– Мой дорогой, ты ещё не родился, а уже любим мною. А тебя я попрошу – проследи, чтобы всё было хорошо. – Вы посмотрите на него – ещё ребёнок не родился, а его уже любят. Я родился давно, но почему же меня никто не любит? Вот возьму и сделаю так, чтобы этот ребёнок не родился. Меня никто не любит, нечего и его любить. Решено. Ребёнок не родится. – Помоги, Христа ради! Он хочет помешать родиться нашему любимцу. – Ишь, какой! Думает, что ему всё позволено. Ребёнок родится…
Паловосик ту-ту-ту.
Неплеменно выласту.
– Наш-то, сочинил первый стишок. – Подрастёт, может ещё чего-нибудь сочинит. Проследи, чтобы не мешали… – Наш-то, пошёл в первый класс. Набил портфель книгами для взрослых, чтобы казаться старшеклассником. – Хороший признак.

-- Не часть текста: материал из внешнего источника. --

/-- The fields of FLS. -/
def flsFields (n : Nat) : List FDef :=
  ((List.range 64).flatMap fun i =>
   [⟨Reg.FLS.SRC_CFG_SEV (64 * n + i), .rw, .f, 0, 7, false, false⟩,
    ⟨Reg.FLS.SRC_CFG_ACT (64 * n + i), .rw, .f, 0, 63, false, false⟩,
    ⟨Reg.FLS.SRC_CFG_MIN_SEV (64 * n + i), .ro, .none, 0, 7, false, false⟩,
    ⟨Reg.FLS.SRC_CFG_DANGEROUS (64 * n + i), .ro, .none, 0, 1, false, false⟩,
    ⟨Reg.FLS.SRC_CFG_SEAL_PATH (64 * n + i), .ro, .none, 0, 1, false, false⟩,
    ⟨Reg.FLS.SRC_CFG_COUNT (64 * n + i), .ros, .none, 0, 255, false, false⟩]) ++
  ((List.range 64).flatMap fun i =>
   [⟨Reg.FLS.STICKY (64 * n + i), .w1c, .none, 0, 1, false, false⟩, ⟨Reg.FLS.LIVE (64 * n + i), .ro, .none, 0, 1, false, false⟩])

/-- The fields of SAF. -/
def safFields : List FDef :=
  [⟨Reg.SAF.FINJ_KEY_KEY, .rw, .l, 0, 65535, false, false⟩,
    ⟨Reg.SAF.FINJ_KEY_OPEN, .ro, .none, 0, 1, false, false⟩,
    ⟨Reg.SAF.STS_SAFE, .ro, .none, 0, 1, false, false⟩,
    ⟨Reg.SAF.STS_SEAL_PATH_OK, .ro, .none, 0, 1, false, false⟩,
    ⟨Reg.SAF.STS_LOCKSTEP_OK, .ro, .none, 0, 1, false, false⟩,
    ⟨Reg.SAF.STS_CAUSE, .ro, .none, 0, 3, false, false⟩,
    ⟨Reg.SAF.STS_SOURCE, .ro, .none, 0, 511, false, false⟩,
    ⟨Reg.SAF.CTL_ENTER, .w1s, .l, 0, 1, false, false⟩,
    ⟨Reg.SAF.CTL_EXIT, .w1s, .l, 0, 1, false, false⟩,
    ⟨Reg.SAF.ST_PROGRESS_FRAME, .ro, .none, 0, 131071, false, false⟩,
    ⟨Reg.SAF.ST_PROGRESS_CYCLES, .ros, .none, 0, 32767, false, false⟩,
    ⟨Reg.SAF.ST_FAIL_ITEM, .ros, .none, 0, 15, false, false⟩,
    ⟨Reg.SAF.ST_FAIL_FAILS, .ros, .none, 0, 65535, false, false⟩,
    ⟨Reg.SAF.ST_LAST_FRAME, .ro, .none, 0, 4294967295, false, false⟩,
    ⟨Reg.SAF.SAFE_FRAME_FRAME, .ro, .none, 0, 4294967295, false, false⟩,
    ⟨Reg.SAF.WDRAW_MAX_NS, .ros, .none, 0, 65535, false, false⟩]

/-- The fields of GQn. -/
def gqFields (n : Nat) : List FDef :=
  [⟨Reg.GQ.CFG_SPILL_MIB n, .rw, .s, 1, 256, true, false⟩,
    ⟨Reg.GQ.CFG_LINGER n, .rw, .f, 1, 255, false, false⟩,
    ⟨Reg.GQ.SPILL_BASE_BASE_MIB n, .rw, .s, 0, 1048575, true, false⟩,
    ⟨Reg.GQ.OP_READ n, .w1s, .l, 0, 1, false, false⟩,
    ⟨Reg.GQ.OP_MARK n, .w1s, .l, 0, 1, false, false⟩,
    ⟨Reg.GQ.OP_REWIND n, .w1s, .l, 0, 1, false, false⟩,
    ⟨Reg.GQ.OP_RELEASE n, .w1s, .l, 0, 1, false, false⟩,
    ⟨Reg.GQ.OP_FLUSH n, .w1s, .l, 0, 1, false, false⟩,
    ⟨Reg.GQ.STS_PACK n, .ro, .none, 0, 63, false, false⟩,
    ⟨Reg.GQ.STS_TAIL_FULL n, .ro, .none, 0, 1, false, false⟩,
    ⟨Reg.GQ.STS_LAST_OP_EMPTY n, .ro, .none, 0, 1, false, false⟩,
    ⟨Reg.GQ.WR_SEQ n, .ro, .none, 0, 4294967295, false, false⟩,
    ⟨Reg.GQ.RD_SEQ n, .ro, .none, 0, 4294967295, false, false⟩,
    ⟨Reg.GQ.MARK_SEQ n, .ro, .none, 0, 4294967295, false, false⟩,
    ⟨Reg.GQ.RELEASED_SEQ n, .ro, .none, 0, 4294967295, false, false⟩,
    ⟨Reg.GQ.HELD_WORDS n, .ro, .none, 0, 8388607, false, false⟩,
    ⟨Reg.GQ.CAPACITY_WORDS n, .ro, .none, 0, 8388607, false, false⟩,
    ⟨Reg.GQ.WM_LO_PCT n, .rw, .f, 1, 99, false, false⟩,
    ⟨Reg.GQ.WM_HI_PCT n, .rw, .f, 1, 99, false, false⟩,
    ⟨Reg.GQ.WM_HYST n, .rw, .f, 0, 65535, false, false⟩,
    ⟨Reg.GQ.WM_CROSSINGS_HI n, .ros, .none, 0, 65535, false, false⟩,
    ⟨Reg.GQ.WM_CROSSINGS_LO n, .ros, .none, 0, 65535, false, false⟩,
    ⟨Reg.GQ.DROPS_COUNT n, .ros, .none, 0, 4294967295, false, false⟩,
    ⟨Reg.GQ.POISON_COUNT n, .ros, .none, 0, 4294967295, false, false⟩,
    ⟨Reg.GQ.TELEM_PERIOD n, .rw, .f, 50, 1000000, false, false⟩]

/-- The fields of CAR. -/
def carFields : List FDef :=
  ((List.range 2).flatMap fun i =>
   [⟨Reg.CAR.BANK_STS_STATUS i, .ro, .none, 0, 511, false, false⟩,
    ⟨Reg.CAR.BANK_STS_MODE i, .ro, .none, 0, 3, false, false⟩,
    ⟨Reg.CAR.BANK_STS_OP i, .ro, .none, 0, 3, false, false⟩,
    ⟨Reg.CAR.ERASE_PROGRESS_PERMILLE i, .ro, .none, 0, 1023, false, false⟩,
    ⟨Reg.CAR.ERASE_PROGRESS_BLOCK i, .ro, .none, 0, 255, false, false⟩,
    ⟨Reg.CAR.ERASE_PROGRESS_SUSPENDS i, .ro, .none, 0, 16383, false, false⟩]) ++
  [⟨Reg.CAR.BLKQ_IDX_BLOCK, .rw, .l, 0, 255, false, false⟩,
    ⟨Reg.CAR.BLKQ_IDX_BANK, .rw, .l, 0, 1, false, false⟩,
    ⟨Reg.CAR.BLKQ_TALLY, .ro, .none, 0, 1, false, false⟩,
    ⟨Reg.CAR.BLKQ_PROTECTED, .ro, .none, 0, 1, false, false⟩,
    ⟨Reg.CAR.BLKQ_ERASE_INCOMPLETE, .ro, .none, 0, 1, false, false⟩,
    ⟨Reg.CAR.BLKQ_UNRELIABLE, .ro, .none, 0, 1, false, false⟩,
    ⟨Reg.CAR.BLKQ_REMAPPED, .ro, .none, 0, 1, false, false⟩,
    ⟨Reg.CAR.BLKQ_SPARE, .ro, .none, 0, 15, false, false⟩,
    ⟨Reg.CAR.BLKQ_BAD_NO_SPARE, .ro, .none, 0, 1, false, false⟩,
    ⟨Reg.CAR.BLKQ_VALID, .ro, .none, 0, 1, false, false⟩,
    ⟨Reg.CAR.ECC_CE, .ros, .none, 0, 16777215, false, false⟩,
    ⟨Reg.CAR.ECC_UE, .ros, .none, 0, 255, false, false⟩,
    ⟨Reg.CAR.TALLY_DIFF, .ros, .none, 0, 65535, false, false⟩,
    ⟨Reg.CAR.TALLY_ADDR_ADDR, .ros, .none, 0, 33554431, false, false⟩,
    ⟨Reg.CAR.OPT_STS_A_OK, .ro, .none, 0, 1, false, false⟩,
    ⟨Reg.CAR.OPT_STS_B_OK, .ro, .none, 0, 1, false, false⟩,
    ⟨Reg.CAR.OPT_STS_SEL, .ro, .none, 0, 1, false, false⟩,
    ⟨Reg.CAR.OPT_STS_DEFAULTED, .ro, .none, 0, 1, false, false⟩,
    ⟨Reg.CAR.OPT_STS_SEQ, .ro, .none, 0, 65535, false, false⟩,
    ⟨Reg.CAR.SPARES_USED0, .ro, .none, 0, 15, false, false⟩,
    ⟨Reg.CAR.SPARES_USED1, .ro, .none, 0, 15, false, false⟩,
    ⟨Reg.CAR.SPARES_GROWN, .ro, .none, 0, 255, false, false⟩,
    ⟨Reg.CAR.FETCH_TRAPS_COUNT, .ros, .none, 0, 65535, false, false⟩]

/-- The fields of UPD. -/
def updFields : List FDef :=
  ((List.range 4).flatMap fun i =>
   [⟨Reg.UPD.SLOT_A_STATE i, .ro, .none, 0, 3, false, true⟩,
    ⟨Reg.UPD.SLOT_B_STATE i, .ro, .none, 0, 3, false, true⟩,
    ⟨Reg.UPD.SLOT_CONFIRMED i, .ro, .none, 0, 1, false, true⟩,
    ⟨Reg.UPD.SLOT_RUNNING i, .ro, .none, 0, 1, false, true⟩,
    ⟨Reg.UPD.SLOT_PENDING i, .ro, .none, 0, 1, false, false⟩,
    ⟨Reg.UPD.SLOT_IL i, .ro, .none, 0, 65535, false, true⟩,
    ⟨Reg.UPD.VER_A_VERSION i, .ro, .none, 0, 4294967295, false, true⟩,
    ⟨Reg.UPD.VER_B_VERSION i, .ro, .none, 0, 4294967295, false, true⟩]) ++
  [⟨Reg.UPD.ACTIVATE_COMPONENT, .rw, .l, 0, 3, false, false⟩,
    ⟨Reg.UPD.ACTIVATE_SLOT, .rw, .l, 0, 1, false, false⟩,
    ⟨Reg.UPD.CTL_CONFIRM, .w1s, .l, 0, 1, false, false⟩,
    ⟨Reg.UPD.CTL_ACCEPT_DEFAULTS, .w1s, .l, 0, 1, false, false⟩,
    ⟨Reg.UPD.CTL_REVERT, .w1s, .l, 0, 1, false, false⟩,
    ⟨Reg.UPD.CTL_RESTART, .w1s, .l, 0, 1, false, false⟩,
    ⟨Reg.UPD.STS_RESULT, .ro, .none, 0, 7, false, false⟩,
    ⟨Reg.UPD.STS_SETTINGS_DEFAULTED, .ro, .none, 0, 1, false, false⟩,
    ⟨Reg.UPD.STS_REVERTED, .ro, .none, 0, 1, false, false⟩,
    ⟨Reg.UPD.STS_REJECTED, .ro, .none, 0, 1, false, false⟩,
    ⟨Reg.UPD.STS_TALLY, .ro, .none, 0, 63, false, false⟩,
    ⟨Reg.UPD.CFG_AUTO_EN, .rw, .f, 0, 1, false, false⟩,
    ⟨Reg.UPD.CFG_AUTO_FRAMES, .rw, .f, 50000, 16777215, false, false⟩,
    ⟨Reg.UPD.DL_COMPONENT, .ro, .none, 0, 3, false, false⟩,
    ⟨Reg.UPD.DL_ACTIVE, .ro, .none, 0, 1, false, false⟩,
    ⟨Reg.UPD.DL_KIB, .ro, .none, 0, 536870911, false, false⟩,
    ⟨Reg.UPD.LOG_BLOCK, .ro, .none, 0, 1, false, false⟩,
    ⟨Reg.UPD.LOG_FREE, .ro, .none, 0, 4095, false, false⟩]

/-- The fields of SET. -/
def setFields : List FDef :=
  [⟨Reg.SET.AREA_IN_USE, .ro, .none, 0, 1, false, true⟩,
    ⟨Reg.SET.AREA_FREE_KIB, .ro, .none, 0, 4095, false, true⟩,
    ⟨Reg.SET.AREA_SEQ, .ro, .none, 0, 65535, false, true⟩,
    ⟨Reg.SET.FMT_CURRENT, .ro, .none, 0, 255, false, true⟩,
    ⟨Reg.SET.FMT_OLDEST, .ro, .none, 0, 255, false, true⟩,
    ⟨Reg.SET.FMT_RETIRING, .ro, .none, 0, 1, false, false⟩,
    ⟨Reg.SET.COUNTS_RECORDS, .ros, .none, 0, 16777215, false, false⟩,
    ⟨Reg.SET.COUNTS_TORN, .ros, .none, 0, 255, false, false⟩]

Может, станет нобелевским лауреатом. Помогай. – Станет…Разбежались. Может станет, если доживёт. Только вряд ли… – Наш-то, поступил. – Способный. Пусть набирается уму-разуму… – Наш-то, влюбился и написал стишки.
Вы мой восторг, упоенье!
Верх доброты, красоты,
Дивного чуда творенье,
Свет сокровенной мечты.
– Хорошо ему. Может влюбляться. – Так ты тоже можешь влюбиться. – Чудак, я давно влюблён, только во всех сразу… – Наш-то, ещё написал. Не успел подрасти, а уже берётся за щекотливые темы. Не слишком ли самостоятельно мыслит? Мать не собирается его крестить. Может, подскажешь? Ведь надо крещением снять первородный грех.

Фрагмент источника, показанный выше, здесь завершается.